▶ _PROBLEM DETAILS_
All lines from the one containing "exact ⟨restSame_trans (restSame_onChip" to the end of the listing below are to be reproduced exactly, and no others.

*** Begin section ***

theorem cyc_imageSetpoint (c : Chip) (s : Nat) (w : Word) : (c.imageSetpoint s w).cyc = c.cyc := by
  unfold Chip.imageSetpoint
  split
  · rfl
  · dsimp only
    split <;> rfl

theorem cyc_drainItem (c : Chip) (b v : Nat) (i : MapItem) : (c.drainItem b v i).cyc = c.cyc := by
  unfold Chip.drainItem
  dsimp only
  split
  · split
    · exact cyc_writeOutput ..
    · split
      · rfl
      · exact cyc_through c _ _ rfl
  · exact cyc_imageSetpoint ..
  · rfl

theorem cyc_drainItems (n b : Nat) : ∀ (is : List MapItem) (c : Chip), (c.drainItems n b is).cyc = c.cyc
  | [], _ => rfl
  | i :: is, c => (cyc_drainItems n b is _).trans (cyc_drainItem c b _ i)

theorem plan_buildMessages (c : Chip) (n : Nat) (items : List MapItem) : (c.buildMessages n items).cyc.plan = c.cyc.plan := by
  refine onChans_keeps (fun c => c.cyc.plan) _ (fun i c => ?_) _ c
  rfl

theorem cyc_ringDrop (c : Chip) (n : Nat) : (c.ringDrop n).cyc = c.cyc := by
  unfold Chip.ringDrop
  dsimp only
  split <;> rfl

theorem cyc_offer (c : Chip) (n : Nat) (m : Msg) : (c.offer n m).2.cyc = c.cyc := by
  simp only [Chip.offer, Chip.offerAs, apply_ite Prod.snd, apply_ite Chip.cyc, cyc_ringDrop, ite_self]

theorem plan_sendOne (c : Chip) (p : Nat × Nat × List Byte) : (c.sendOne p).cyc.plan = c.cyc.plan := by
  unfold Chip.sendOne
  dsimp only
  split
  · rename_i c1 h
    have hc : c1.cyc = c.cyc := by
      split at h
      · cases h
        rfl
      · exact (congrArg (fun o : Offer × Chip => o.2.cyc) h).symm.trans (cyc_offer c _ _)
    show c1.cyc.plan = c.cyc.plan
    rw [hc]
  · rfl

theorem plan_sendUnsent (c : Chip) : c.sendUnsent.cyc.plan = c.cyc.plan := foldl_keeps (fun c => c.cyc.plan) _ plan_sendOne _ c

/-- The drain changes the chip alone, and no task. -/
theorem drainOutputs_keeps (s : State) (k b : Nat) :
    s.restSame (s.drainOutputs k b) ∧ (s.drainOutputs k b).chip.cyc.plan = s.chip.cyc.plan := by
  refine ⟨restSame_onChip _ _, ?_⟩
  simp only [State.drainOutputs, onChip_chip]
  split
  · split
    · rfl
    · rw [cyc_drainItems]
  · rw [plan_sendUnsent, plan_buildMessages, cyc_drainItems]

/-! ## Boundaries (R37, R233) -/

/-- Of a task's run a boundary has been passed: the chip alone has changed, and no patch set. -/
def State.Passed (s : State) (k : Nat) (r : TaskRun) (t : State) : Prop :=
  s.restSame t ∧ t.chip.cyc.patches = s.chip.cyc.patches ∧
    ∃ x, t.chip.run k = some x ∧ x.num = r.num + 1 ∧ x.next = r.next + s.tPeriod k * 1000 ∧ x.last = r.next

section
variable {s t u : State} {k : Nat} {r : TaskRun}

theorem passed_passBoundary (hr : s.chip.run k = some r) : s.Passed k r (s.passBoundary k r) :=
  ⟨⟨rfl, rfl, rfl⟩, patches_onRun s.chip k _, _, run_onRun hr _, rfl, rfl, rfl⟩

/-- What keeps the plan keeps that the boundary has been passed. -/
theorem Passed_keep (h : s.Passed k r t) (hs : t.restSame u) (hp : u.chip.cyc.plan = t.chip.cyc.plan) : s.Passed k r u := by
  obtain ⟨hst, hpat, x, hrun, hx⟩ := h
  exact ⟨restSame_trans hst hs, (patches_of_plan hp).trans hpat, x, (run_of_plan hp k).trans hrun, hx⟩

/-- So does a change of what else the task's run holds. -/
theorem Passed_onRun (h : s.Passed k r t) (g : Chip → Chip) (f : TaskRun → TaskRun) (hg : (g t.chip).cyc.plan = t.chip.cyc.plan)
    (hf : ∀ x, (f x).num = x.num ∧ (f x).next = x.next ∧ (f x).last = x.last) : s.Passed k r (t.onChip fun c => (g c).onRun k f) := by
  obtain ⟨hst, hpat, x, hrun, hnum, hnext, hlast⟩ := h
  obtain ⟨fnum, fnext, flast⟩ := hf x
  exact ⟨restSame_trans hst (restSame_onChip _ _), (patches_onRun _ k f).trans ((patches_of_plan hg).trans hpat), f x,
    run_onRun ((run_of_plan hg k).trans hrun) f, fnum.trans hnum, fnext.trans hnext, flast.trans hlast⟩

theorem passed_freezeInputs (h : s.Passed k r t) (b : Nat) : s.Passed k r (t.freezeInputs k b) := by
  unfold State.freezeInputs
  dsimp only
  generalize Chip.freezeItems .. = frozen
  exact Passed_onRun h (fun c => { c with img := { c.img with inB := frozen.1, inF := copyPages frozen.1 c.img.inF (t.tCore k) (t.tInPages k) } })
    (fun x => { x with seen := frozen.2 }) rfl fun _ => ⟨rfl, rfl, rfl⟩

theorem passed_flipOutputs (h : s.Passed k r t) : s.Passed k r (t.flipOutputs k) := Passed_keep h (restSame_onChip _ _) rfl

theorem passed_drainOutputs (h : s.Passed k r t) (b : Nat) : s.Passed k r (t.drainOutputs k b) := by
  obtain ⟨hs, hp⟩ := drainOutputs_keeps t k b
  exact Passed_keep h hs hp

/-- The state of a boundary once inputs and outputs have been exchanged, before the cycle is released (R240). -/
def State.exchanged (s : State) (k : Nat) (r : TaskRun) : State :=
  let n := s.chip.counter (MG_TASKCYC_LO k)
  let s2 := (((s.passBoundary k r).freezeInputs k r.next).flipOutputs k).drainOutputs k r.next
  s2.onChip fun c => (c.setsDueAt k n r.next).onRun k fun x => { x with snap := s2.cycleMessage k n r.next x.snap }

theorem ownBoundary_eq (s : State) (k : Nat) (r : TaskRun) :
    s.ownBoundary k r = ((s.exchanged k r).releaseOrHold k (s.chip.counter (MG_TASKCYC_LO k)) r.next).dispatch := rfl

/-- Commit sets that become due and the message for PL1 leave the boundary passed. -/
theorem passed_cycleMessage (h : s.Passed k r t) (n b : Nat) :
    s.Passed k r (t.onChip fun c => (c.setsDueAt k n b).onRun k fun x => { x with snap := t.cycleMessage k n b x.snap }) :=
  Passed_onRun h (fun c => c.setsDueAt k n b) (fun x => { x with snap := t.cycleMessage k n b x.snap }) rfl fun _ => ⟨rfl, rfl, rfl⟩

theorem passed_exchanged (hr : s.chip.run k = some r) : s.Passed k r (s.exchanged k r) :=
  passed_cycleMessage (passed_drainOutputs (passed_flipOutputs (passed_freezeInputs (passed_passBoundary hr) r.next)) r.next)
    (s.chip.counter (MG_TASKCYC_LO k)) r.next

end

theorem cyc_setCounter (c : Chip) (k v : Nat) : (c.setCounter k v).cyc = c.cyc := rfl

theorem cyc_counterWrapped (c : Chip) (k : Nat) : (c.counterWrapped k).cyc = c.cyc := rfl

theorem cyc_bump (c : Chip) (k n : Nat) : (c.bump k n).cyc = c.cyc := by
  simp only [Chip.bump, apply_ite Chip.cyc, cyc_counterWrapped, cyc_setCounter, ite_self]

theorem mem_addOnce (l : List Nat) (n : Nat) : n ∈ addOnce l n := by
  unfold addOnce
  split
  · rename_i h
    simpa using h
  · simp

/-- A cycle that is released is ready and held no longer (R233). -/
theorem release_effect {c : Chip} {k : Nat} {x : TaskRun} (h : c.run k = some x) :
    (c.release k).run k = some { x with held := false } ∧ k ∈ (c.release k).cyc.ready := by
  have hcyc : (c.release k).cyc = ((c.onRun k fun r => { r with held := false }).onCyc fun y => { y with ready := addOnce y.ready k }).cyc :=
    cyc_bump _ _ _
  refine ⟨?_, ?_⟩
  · simp only [Chip.run, hcyc]
    exact run_onRun h _
  · rw [hcyc]
    exact mem_addOnce _ _

/-- A cycle for which no patch set waits is released with its deadline (R233). -/
theorem releaseOrHold_free {s : State} {k : Nat} (n b : Nat) (h : ∀ p ∈ s.chip.cyc.patches, p.task ≠ k) :
    s.releaseOrHold k n b = s.onChip fun c =>
      (c.onRun k fun x => { x with cycle := n, dead := some (b + s.tWd k * 1000), held := false }).release k := by
  have hdue : (s.chip.cyc.patches.any fun p => p.task == k && (p.target == 0 || decide (p.target ≤ n))) = false := by
    simp only [List.any_eq_false]
    intro p hp
    simp [h p hp]
  simp [State.releaseOrHold, hdue]

/-- After the exchange of a boundary the cycle is released, where no patch set waits for it. -/
theorem Passed_released {s t : State} {k : Nat} {r : TaskRun} (h : s.Passed k r t) (hpat : ∀ p ∈ s.chip.cyc.patches, p.task ≠ k) (n b : Nat) :
    let u := (t.releaseOrHold k n b).dispatch
    s.restSame u ∧ k ∈ u.chip.cyc.ready ∧ ∃ x, u.chip.run k = some x ∧ x.num = r.num + 1 ∧
      x.next = r.next + s.tPeriod k * 1000 ∧ x.last = r.next ∧ x.held = false := by
  obtain ⟨hs, hp, x, hrun, hnum, hnext, hlast⟩ := h
  rw [← hp] at hpat
  rw [releaseOrHold_free n b hpat]
  obtain ⟨hrel, hready⟩ := release_effect
    (run_onRun hrun fun x => { x with cycle := n, dead := some (b + t.tWd k * 1000), held := false })
  obtain ⟨hd, hplan⟩ := dispatch_keeps (t.onChip fun c =>
    (c.onRun k fun x => { x with cycle := n, dead := some (b + t.tWd k * 1000), held := false }).release k)
  exact ⟨restSame_trans hs (restSame_trans (restSame_onChip _ _) hd), (ready_of_plan hplan).symm ▸ hready, _,
    (run_of_plan hplan k).trans hrel, hnum, hnext, hlast, rfl⟩

section
variable {s : State} {k : Nat} {r : TaskRun} (hr : s.chip.run k = some r)
include hr

theorem boundary_early (feed : Option PairedCycle) (h : s.chip.mono < r.next) : s.boundary k feed = s := by
  simp [State.boundary, hr, h]

/-- A boundary at which the cycle before has not ended trips the watchdog (R263). -/
theorem boundary_late (feed : Option PairedCycle) (h : r.next ≤ s.chip.mono) (hm : r.missed r.next = true) : s.boundary k feed = s.trip k := by
  simp [State.boundary, hr, Nat.not_lt.2 h, hm]

/-- The boundary of a unit that runs on its own inputs. -/
theorem boundary_own (h : r.next ≤ s.chip.mono) (hm : r.missed r.next = false) (hho : s.chip.handingOver = false)
    (hst : s.chip.pairedStandby = false) : s.boundary k none = s.ownBoundary k r := by
  simp [State.boundary, hr, Nat.not_lt.2 h, hm, hho, hst, State.loadSnapshot]

end

/-! ## Ends of cycles (R237, R263) -/

theorem bitsOf_endTask (x : Nat) : bitsOf x 3 0 = x % 16 := by simp [bitsOf_eq]

/-- The chip once a task's cycle of `us` microseconds has ended: neither deadline nor readiness is left of it. -/
def Chip.cycleEnded (c : Chip) (k us : Nat) : Chip :=
  let c1 := (c.onRun k fun x => { x with dead := none }).onCyc fun y => { y with ready := y.ready.filter (· != k) }
  c1.setFlds [(MG_TASKEXEC_US k, us), (MG_TASKMAX_US k, Nat.max us (c1.fld (MG_TASKMAX_US k)))]

theorem cycleEnded_effect {c : Chip} {k : Nat} {r : TaskRun} (hr : c.run k = some r) (us : Nat) :
    (c.cycleEnded k us).cyc.ready = c.cyc.ready.filter (· != k) ∧ (c.cycleEnded k us).run k = some { r with dead := none } := by
  have hcyc : (c.cycleEnded k us).cyc =
      ((c.onRun k fun x => { x with dead := none }).onCyc fun y => { y with ready := y.ready.filter (· != k) }).cyc :=
    setFlds_keeps Chip.cyc (fun _ _ => rfl) _ _
  refine ⟨?_, ?_⟩
  · rw [hcyc, onRun_some hr]
    rfl
  · simp only [Chip.run, hcyc]
    exact run_onRun hr _

section
variable {s : State} {k : Nat} {r : TaskRun} (hr : s.chip.run k = some r) {src : Nat} {v : Word} (hv : bitsOf v.toNat 3 0 = k)
include hr
include hv

/-- TASK_END of a task that is not current is ignored, and an event recorded. -/
theorem taskEnd_ignored (h : mapGet 0 s.chip.cyc.cur src ≠ k + 1) :
    s.taskEnd src v = s.onChip fun c => c.raise 0x1C02 4 0x15 (toBytes 1 k ++ toBytes 1 src) := by
  simp [State.taskEnd, hv, hr, h]

variable (hsrc : src < 8) (hcur : mapGet 0 s.chip.cyc.cur src = k + 1)
include hsrc hcur

theorem taskEnd_late (h : r.missed s.chip.mono = true) : s.taskEnd src v = s.trip k := by
  simp [State.taskEnd, hv, hr, Nat.not_le.2 hsrc, hcur, h]

theorem taskEnd_inTime (h : r.missed s.chip.mono = false) :
    s.taskEnd src v = (s.onChip fun c => c.cycleEnded k ((s.chip.mono - r.last) / 1000 % 2 ^ 24)).dispatch := by
  have hnot : ¬(8 ≤ src ∨ mapGet 0 s.chip.cyc.cur src ≠ k + 1) := by simp [hcur, hsrc]
  simp only [State.taskEnd, hv, hr, if_neg hnot, h, Bool.false_eq_true, if_false]
  rfl

/-- The end of the current task's cycle before its deadline. -/
theorem taskEnd_inTime_effect (h : r.missed s.chip.mono = false) :
    s.restSame (s.taskEnd src v) ∧ (s.taskEnd src v).chip.cyc.ready = s.chip.cyc.ready.filter (· != k) ∧
      (s.taskEnd src v).chip.run k = some { r with dead := none } := by
  rw [taskEnd_inTime hr hv hsrc hcur h]
  obtain ⟨hs, hplan⟩ := dispatch_keeps (s.onChip fun c => c.cycleEnded k ((s.chip.mono - r.last) / 1000 % 2 ^ 24))
  obtain ⟨hready, hrun⟩ := cycleEnded_effect hr ((s.chip.mono - r.last) / 1000 % 2 ^ 24)
  exact ⟨restSame_trans (restSame_onChip _ _) hs, (ready_of_plan hplan).trans hready, (run_of_plan hplan k).trans hrun⟩

end

/-! ## Remote inputs and the mirror (R246, R268) -/

/-- A consumer that takes a message changes the pool alone. -/
theorem consume_only (c : Chip) (n : Nat) : c.consume n = { c with pool := (c.consume n).pool } := by
  unfold Chip.consume
  split <;> rfl

theorem cyc_consume (c : Chip) (n : Nat) : (c.consume n).cyc = c.cyc := by rw [consume_only]

theorem inF_consume (c : Chip) (n : Nat) : (c.consume n).img.inF = c.img.inF := by rw [consume_only]

/-- A frame of a remote module is consumed and counted; the front bank of the inputs stays as it is. -/
theorem remoteFrame_effect {s : State} {k remote : Nat} {r : TaskRun} {m : Msg} (hr : s.chip.run k = some r) (hring : s.tRring k ≠ 0)
    (hm : s.chip.head? (s.tRring k) = some m) (hp : m.poisoned = false) :
    ∃ d, s.remoteFrame k remote = { s with chip := d } ∧ d.pool = (s.chip.consume (s.tRring k)).pool ∧
      assocGet d.cyc.rx (k * 0x100000 + remote) = some ((assocGet s.chip.cyc.rx (k * 0x100000 + remote)).getD 0 + 1) ∧
      d.img.inF = s.chip.img.inF := by
  simp only [State.remoteFrame, hm, hr, if_neg hring, hp, Bool.false_eq_true, if_false]
  refine ⟨_, rfl, rfl, ?_, inF_consume s.chip (s.tRring k)⟩
  rw [← cyc_consume s.chip (s.tRring k)]
  exact assocGet_assocSet_same _ _ _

*** End section ***

▶ _RESULT OF THIS EXERCISE_
  exact ⟨restSame_trans (restSame_onChip _ _) hs, (ready_of_plan hplan).trans hready, (run_of_plan hplan k).trans hrun⟩

end

/-! ## Remote inputs and the mirror (R246, R268) -/

/-- A consumer that takes a message changes the pool alone. -/
theorem consume_only (c : Chip) (n : Nat) : c.consume n = { c with pool := (c.consume n).pool } := by
  unfold Chip.consume
  split <;> rfl

theorem cyc_consume (c : Chip) (n : Nat) : (c.consume n).cyc = c.cyc := by rw [consume_only]

theorem inF_consume (c : Chip) (n : Nat) : (c.consume n).img.inF = c.img.inF := by rw [consume_only]

/-- A frame of a remote module is consumed and counted; the front bank of the inputs stays as it is. -/
theorem remoteFrame_effect {s : State} {k remote : Nat} {r : TaskRun} {m : Msg} (hr : s.chip.run k = some r) (hring : s.tRring k ≠ 0)
    (hm : s.chip.head? (s.tRring k) = some m) (hp : m.poisoned = false) :
    ∃ d, s.remoteFrame k remote = { s with chip := d } ∧ d.pool = (s.chip.consume (s.tRring k)).pool ∧
      assocGet d.cyc.rx (k * 0x100000 + remote) = some ((assocGet s.chip.cyc.rx (k * 0x100000 + remote)).getD 0 + 1) ∧
      d.img.inF = s.chip.img.inF := by
  simp only [State.remoteFrame, hm, hr, if_neg hring, hp, Bool.false_eq_true, if_false]
  refine ⟨_, rfl, rfl, ?_, inF_consume s.chip (s.tRring k)⟩
  rw [← cyc_consume s.chip (s.tRring k)]
  exact assocGet_assocSet_same _ _ _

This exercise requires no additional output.